Stored data entries:

==*==

/-! ## A started command completes -/

/-- A plain move made while a command runs leaves the block and the schedule, and adds at most itself to the program
again (R57, R130, R131). -/
theorem hostMove_of_plainMove {s : State} {m : HostMove} (busy : s.busy = true) (plain : plainMove s.lenw m = true) :
    ∃ t, hostMove m s = .next t ∧ s.SameBlock t ∧ t.schedule = s.schedule ∧
      ∀ n ∈ t.pending, n = m ∨ n ∈ s.pending := by
  cases m with
  | act a =>
    obtain ⟨schedule, pending⟩ := hostAct_schedule a s
    exact ⟨hostAct a s, if_pos plain, hostAct_of_busy busy a, schedule, fun n mem => .inr (pending ▸ mem)⟩
  | wait =>
    refine ⟨_, hostMove_wait s, ⟨rfl, rfl, rfl, rfl, rfl, rfl, rfl⟩, rfl, fun n mem => ?_⟩
    simp only at mem
    split at mem
    · exact .inr mem
    · exact List.mem_cons.1 mem
  | _ => cases plain

/-- A turn that the schedule gives to a host with a plain program leaves the block of the running command and a plain
program, one entry of the schedule used. -/
theorem step_of_plainProgram {s : State} {rest : List Bool} (busy : s.busy = true) (turn : s.schedule = true :: rest)
    (plain : ∀ m ∈ s.pending, plainMove s.lenw m = true) :
    ∃ t, step s = .next t ∧ s.SameBlock t ∧ t.schedule = rest ∧ ∀ m ∈ t.pending, plainMove t.lenw m = true := by
  rcases step_cases s with ⟨_, engine, _⟩ | ⟨_, _, host⟩ | ⟨idle, _⟩
  · rw [turn] at engine
    cases engine
  · have used : (advance s).schedule = rest := congrArg List.tail turn
    rw [host]
    cases next : s.pending with
    | nil => exact ⟨advance s, by rw [hostTurn, advance_pending, next], advance_sameBlock s, used, by simp [next]⟩
    | cons m ms =>
      rw [next] at plain
      obtain ⟨made, others⟩ := List.forall_mem_cons.1 plain
      obtain ⟨t, move, same, kept, again⟩ := hostMove_of_plainMove (s := { advance s with pending := ms }) busy made
      have lenw : t.lenw = s.lenw := same.1
      refine ⟨t, by rw [hostTurn, advance_pending, next]; exact move, same, kept.trans used, fun n mem => ?_⟩
      rw [lenw]
      rcases again n mem with rfl | mem
      exacts [made, others n mem]
  · exact absurd (idle.symm.trans busy) Bool.false_ne_true

/-- A run of one step, where the schedule does not give the host the move, is the completion step (R21). -/
theorem run_of_engine {s : State} {X : List Byte} (busy : s.busy = true) (operand : s.HoldsOperand X)
    (turn : s.schedule.head? ≠ some true) :
    Host.Core.run Sys2Proof.core 1 s =
      .next (publish (advance s) (resultOf (decodeCommand s.cmd) X) (okOf (decodeCommand s.cmd) X)
        (errOf (decodeCommand s.cmd) X)) := by
  have operand' : (advance s).HoldsOperand X := (HoldsOperand_congr rfl rfl).2 operand
  exact run_succ ((step_of_engine busy turn).trans (exec_of_holds operand' _)) 0

/-- After the host's turns before the engine's, the completion step publishes the result of the operand on the block as
it stood: by induction on the schedule (R134). -/
theorem run_of_plainProgram {s : State} {X : List Byte} (busy : s.busy = true) (operand : s.HoldsOperand X)
    (plain : ∀ m ∈ s.pending, plainMove s.lenw m = true) :
    ∃ u, s.SameBlock u ∧ Host.Core.run Sys2Proof.core ((s.schedule.takeWhile id).length + 1) s =
      .next (publish u (resultOf (decodeCommand s.cmd) X) (okOf (decodeCommand s.cmd) X)
        (errOf (decodeCommand s.cmd) X)) := by
  induction sched : s.schedule generalizing s with
  | nil => exact ⟨advance s, advance_sameBlock s, run_of_engine busy operand (by simp [sched])⟩
  | cons turn rest ih =>
    cases turn with
    | false => exact ⟨advance s, advance_sameBlock s, run_of_engine busy operand (by simp [sched])⟩
    | true =>
      obtain ⟨t, move, same, used, plain'⟩ := step_of_plainProgram busy sched plain
      have busy' : t.busy = true := (busy_of_sameBlock same).trans busy
      have ⟨_, hbuf, hinlen, _, _, hcmd, _⟩ := same
      obtain ⟨u, same', run⟩ := ih busy' ((HoldsOperand_congr hbuf hinlen).2 operand) plain' used
      rw [hcmd] at run
      exact ⟨u, SameBlock_trans same same', (run_succ move _).trans run⟩

/-- Settles O50: the run ends with the publication of the operand's result, on a block that the host's turns left. -/
theorem startedCommandCompletes : Obligations.StartedCommandCompletes := by
  intro s X busy operand plain
  obtain ⟨u, ⟨_, hbuf, hinlen, _, _, hcmd, _⟩, run⟩ := run_of_plainProgram busy operand plain
  exact ⟨_, run, publish_done .., publish_busy .., rfl, rfl, publish_ok .., publish_err .., hbuf, hinlen, hcmd⟩

/-! ## The operand of a command -/

/-- Settles O12: a command completes exactly on an operand that is written cell by cell; one of no cells is. -/
theorem unwrittenOperandFaults : Obligations.UnwrittenOperandFaults := by
  intro i s
  have completes : s.OperandWritten → ∃ t, exec i s = .next t := fun written => by
    obtain ⟨X, operand⟩ := operandWritten_iff.1 written
    exact ⟨_, exec_of_holds operand i⟩
  refine ⟨fun ⟨k, inOperand, unwritten⟩ => exec_of_unwritten (fun written => ?_) i,
    fun cells => completes fun k hk => ?_, fun empty => completes fun k hk => ?_⟩
  · simpa [unwritten] using written k inOperand
  · exact Option.isSome_iff_ne_none.2 (cells k hk)
  · exact absurd (empty ▸ hk) (Nat.not_lt_zero k)

/-! ## Reset at an edge -/

/-- R54: the register read of an edge is the read of the register that `reg_sel` names. -/
theorem hostAct_regReadAction (sel : BitVec 2) (s : State) : hostAct (regReadAction sel) s = returnReg s sel := by
  unfold regReadAction
  split_ifs with cmd inlen status
  · rw [cmd]; rfl
  · rw [inlen]; rfl
  · rw [status]; rfl
  · have outlen : sel = 3#2 := by bv_omega
    rw [outlen]; rfl

/-- The reads of an edge that writes no register return the register's value, and then a cell of `OUT` (R26). -/
theorem portReads_returned {p : Ports} (read : p.regWe = false) (s : State) :
    (hostActs (portReads p) s).returned.tail = .reg p.regSel (regRead s p.regSel) :: s.returned := by
  have reads : portReads p = [regReadAction p.regSel, .rout p.outIdx] := by simp [portReads, read]
  calc (hostActs (portReads p) s).returned.tail
      = (hostAct (regReadAction p.regSel) s).returned := by rw [reads]; rfl
    _ = .reg p.regSel (regRead s p.regSel) :: s.returned := by rw [hostAct_regReadAction, returnReg_returned]

/-- Settles O24: the edge resets the block first and then makes its reads alone. -/
theorem resetEdgeReachesResetValues : Obligations.ResetEdgeReachesResetValues := by
  intro s p reset
  have values := resetOf_sameBlock_resetBlock s
  refine ⟨SameBlock_trans values (clockEdge_of_reset reset s), fun read => ?_, rfl, values⟩
  have edge : clockEdge p s = hostActs (portReads p) (resetBlock s) := by simp [clockEdge, reset]
  rw [edge, portReads_returned read, regRead_of_sameBlock values, resetBlock_returned]

/-! ## The life of a result -/

/-- With no command running a step is the host's next move, on the block as it stands. -/
theorem hostMove_of_step_idle {s t : State} {m : HostMove} {ms : List HostMove} (idle : s.busy = false)
    (next : s.pending = m :: ms) (h : step s = .next t) : ∃ u, s.SameBlock u ∧ hostMove m u = .next t := by
  rw [step_of_hostMove (.inl idle) next] at h
  refine ⟨_, ?_, h⟩
  exact ⟨rfl, rfl, rfl, rfl, rfl, rfl, rfl⟩

/-- R20, R133: a move that carries a START, made with no command running, destroys the result and starts the command. -/
theorem hostMove_of_startMove {op : BitVec 2} {m : HostMove} {s t : State} (start : StartMove op m)
    (idle : s.busy = false) (h : hostMove m s = .next t) :
    t.out = [] ∧ t.outlen = 0 ∧ t.status = statusRunning ∧ t.cmd = op := by
  rcases start with rfl | ⟨p, rfl, running, write, command, rfl⟩
  · obtain ⟨_, rfl⟩ := hostActChecked_next h
    rw [hostAct, startCommand_of_idle idle]
    exact ⟨rfl, rfl, rfl, rfl⟩
  · obtain ⟨_, rfl⟩ := hostMove_edge_next h
    exact clockEdge_start running write command idle

/-- R125: a move that is a reset leaves the reset block. -/
theorem hostMove_of_resetMove {m : HostMove} {s t : State} (reset : ResetMove m) (h : hostMove m s = .next t) :
    (State.resetOf s.lenw).SameBlock t := by
  rcases reset with rfl | ⟨p, rfl, reset⟩
  · cases h
    exact resetOf_sameBlock_resetBlock s
  · obtain ⟨_, rfl⟩ := hostMove_edge_next h
    exact SameBlock_trans (resetOf_sameBlock_resetBlock s) (clockEdge_of_reset reset s)

/-- R133: with no command running, a step whose host move is neither a START nor a reset leaves the result. -/
theorem step_result_of_idle {s t : State} (idle : s.busy = false) (h : step s = .next t)
    (other : ¬∃ m ms, s.pending = m :: ms ∧ (ResetMove m ∨ ∃ op, StartMove op m)) :
    t.out = s.out ∧ t.outlen = s.outlen ∧ t.status = s.status := by
  rcases step_of_idle idle h with ⟨_, rfl⟩ | ⟨m, ms, next, move⟩
  · exact ⟨rfl, rfl, rfl⟩
  · have idle' : ({ s with pending := ms } : State).busy = false := idle
    rcases hostMove_resultAfterMove idle' move with ⟨op, start, _⟩ | ⟨reset, _⟩ | kept
    · exact absurd ⟨m, ms, next, .inr ⟨op, start⟩⟩ other
    · exact absurd ⟨m, ms, next, .inl reset⟩ other
    · exact kept

/-- Settles O47: the effect of the host's move by its three cases, and the frame of a publication. -/
theorem resultLastsUntilStartOrReset : Obligations.ResultLastsUntilStartOrReset := by
  refine ⟨fun s t idle h => ⟨fun m ms op next start => ?_, fun m ms next reset => ?_, step_result_of_idle idle h⟩,
    fun i s t h => ?_⟩
  · obtain ⟨u, same, move⟩ := hostMove_of_step_idle idle next h
    rw [← statusRunning_eq]
    exact hostMove_of_startMove start ((busy_of_sameBlock same).trans idle) move
  · obtain ⟨u, _, move⟩ := hostMove_of_step_idle idle next h
    obtain ⟨_, _, _, hout, hlen, _, hst⟩ := hostMove_of_resetMove reset move
    exact ⟨hout, hlen, hst⟩
  · obtain ⟨X, _, rfl⟩ := exec_next h
    exact ⟨rfl, rfl⟩

/-! ## The host while a command runs -/

/-- Settles O16: each write asks for `BUSY = 0` first, and a write to a read-only register has no effect at all. -/
theorem writesWhileBusyIgnored : Obligations.WritesWhileBusyIgnored :=
  ⟨fun _ _ _ _ op busy => ⟨if_pos busy, if_pos busy, startCommand_of_busy busy op⟩, fun _ _ => ⟨rfl, rfl⟩⟩

/-- R131: while a command runs `STATUS` is `BUSY` alone. -/
theorem status_of_busy {s : State} (flags : s.FlagRules) (busy : s.busy = true) : s.status = statusRunning := by
  obtain ⟨done, ok, err, _⟩ := flags.busyMeans busy
  rw [status_eq_statusWord, done, ok, err, busy, statusRunning]

/-- Settles O17: the flags' relations fix `STATUS` and `OUTLEN` of a running command, and each read returns its
register. -/
theorem readsWhileBusy : Obligations.ReadsWhileBusy := by
  intro s inv busy
  obtain ⟨_, _, _, noResult⟩ := inv.flags.busyMeans busy
  have rstat : regRead s 2#2 = 0b0001 := congrArg BitVec.toNat (status_of_busy inv.flags busy)
  have rlen : regRead s 3#2 = 0 := noResult
  refine ⟨?_, ?_, fun i => ?_, rfl, rfl⟩
  · rw [hostAct, returnReg_returned, rstat]
  · rw [hostAct, returnReg_returned, rlen]
  · rw [outRead, noResult, if_neg (Nat.not_lt_zero i)]

/-- Settles O22: with no command running the step is the host's turn, and a host with no move does nothing. -/
theorem endedProgramHoldsState : Obligations.EndedProgramHoldsState := by
  intro s
  have ended : s.ended = true ↔ s.pending = [] ∧ s.busy = false := by simp [State.ended]
  refine ⟨ended, fun holds => ?_⟩
  obtain ⟨noMove, idle⟩ := ended.1 holds
  simp only [step, idle, Bool.false_eq_true, if_false, hostTurn, noMove]

end Sys2Proof.Machine
end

==*==

* [The task] Once you find the line with "(idle : s.busy = false) (h : hostMove" in the entries above, output it and each line after it up to and including the line with "rw [hostAct, startCommand_of_idle idle]", and nothing else.

* [Solved exercise]
    (idle : s.busy = false) (h : hostMove m s = .next t) :
    t.out = [] ∧ t.outlen = 0 ∧ t.status = statusRunning ∧ t.cmd = op := by
  rcases start with rfl | ⟨p, rfl, running, write, command, rfl⟩
  · obtain ⟨_, rfl⟩ := hostActChecked_next h
    rw [hostAct, startCommand_of_idle idle]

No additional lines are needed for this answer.